YOUR GOAL: Set out exactly every line of the entries below, starting at the line that holds "(Table 4.1). -/" and stopping after the line that holds "flag (R113). -/".

RECORDS SUPPLIED:
-- ==== Sys2Proof/Machine/Functions.lean ====
section
/-! DEFINITION. The opcodes of Table 4.1: exact values, special inputs, accuracy classes and delivery
(04_ R104 to R123), and the user curves of 05_ (R130 to R137). -/

namespace Sys2Proof.Machine

/-- Is the code one of the built-in functions of Table 4.1 (0x01 to 0x1E)? -/
def isBuiltIn (op : Nat) : Bool :=
  [0x01, 0x02, 0x03, 0x04, 0x05, 0x06, 0x08, 0x09, 0x0A, 0x0B, 0x0C, 0x10, 0x11, 0x18, 0x19, 0x1A, 0x1B, 0x1C, 0x1D, 0x1E].contains op

/-- Is the code listed in Table 4.1, NONE included (R104)? -/
def isOpcode (op : Nat) : Bool := op == 0 || isBuiltIn op || (0x20 ≤ op && op ≤ 0x28)

/-- The code of CURVE. -/
def opCurve : Nat := 0x28

/-- The number of operands of an opcode (Table 4.1). -/
def opArity (op : Nat) : Nat :=
  if op == 0 then 0
  else if op == 0x09 || op == 0x0C || op == 0x21 || op == 0x22 || op == 0x23 || op == 0x24 then 2
  else if op == 0x20 || op == 0x25 || op == 0x26 then 3 else 1

/-- An invalid operation: NaN with the invalid flag (R113). -/
def invalid : Ex × Flags := (.val .nan, invFlag)

/-- An infinity at a pole (R113). -/
def pole (neg : Bool) : Ex × Flags := (.val (.inf neg), dzFlag)

/-- An exact value without flags of its own. -/
def exact (v : Val) : Ex × Flags := (.val v, noFlags)

/-- A real without flags of its own. -/
def real (f : Nat → Span) : Ex × Flags := (.real f, noFlags)

/-- The exact value 1. -/
def one : Val := .num 1

/-- EXP, EXP2 and EXPM1 (Table 4.3). -/
def expExact (op : Nat) (x : Val) : Ex × Flags :=
  match x with
  | .nan => exact .nan
  | .inf true => exact (if op == 0x03 then .num (-1) else .zero false)
  | .inf false => exact (.inf false)
  | .zero n => exact (if op == 0x03 then .zero n else one)
  | .num q =>
    if op == 0x01 then real fun p => expOf p (Span.pt q)
    else if op == 0x03 then
      if q > expLimit then real fun _ => (hugeMag, hugeMag) else real fun p => expm1Of p q
    else if q.den = 1 then exact (.num (pow2Sat q.num))
    else if q > 5000 then real fun _ => (hugeMag, hugeMag)
    else if q < -5000 then real fun _ => (tinyMag, tinyMag)
    else real fun p => expOf p (((ofFix (p + 64) (ln2Fix (p + 64))).mul (Span.pt q)).trim (p + 32))

/-- LOG and LOG2 (Table 4.3). -/
def logExact (base2 : Bool) (x : Val) : Ex × Flags :=
  match x with
  | .nan => exact .nan
  | .inf true => invalid
  | .inf false => exact (.inf false)
  | .zero _ => pole true
  | .num q =>
    if q < 0 then invalid
    else if q = 1 then exact (.zero false)
    else match base2, log2Exact q with
      | true, some n => exact (.num n)
      | true, none => real fun p => (logSpan p q).mul (ofFix (p + 64) (ln2Fix (p + 64))).inv
      | false, _ => real fun p => logSpan p q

RESPONSE TO THIS EXERCISE:
/-- The number of operands of an opcode (Table 4.1). -/
def opArity (op : Nat) : Nat :=
  if op == 0 then 0
  else if op == 0x09 || op == 0x0C || op == 0x21 || op == 0x22 || op == 0x23 || op == 0x24 then 2
  else if op == 0x20 || op == 0x25 || op == 0x26 then 3 else 1

/-- An invalid operation: NaN with the invalid flag (R113). -/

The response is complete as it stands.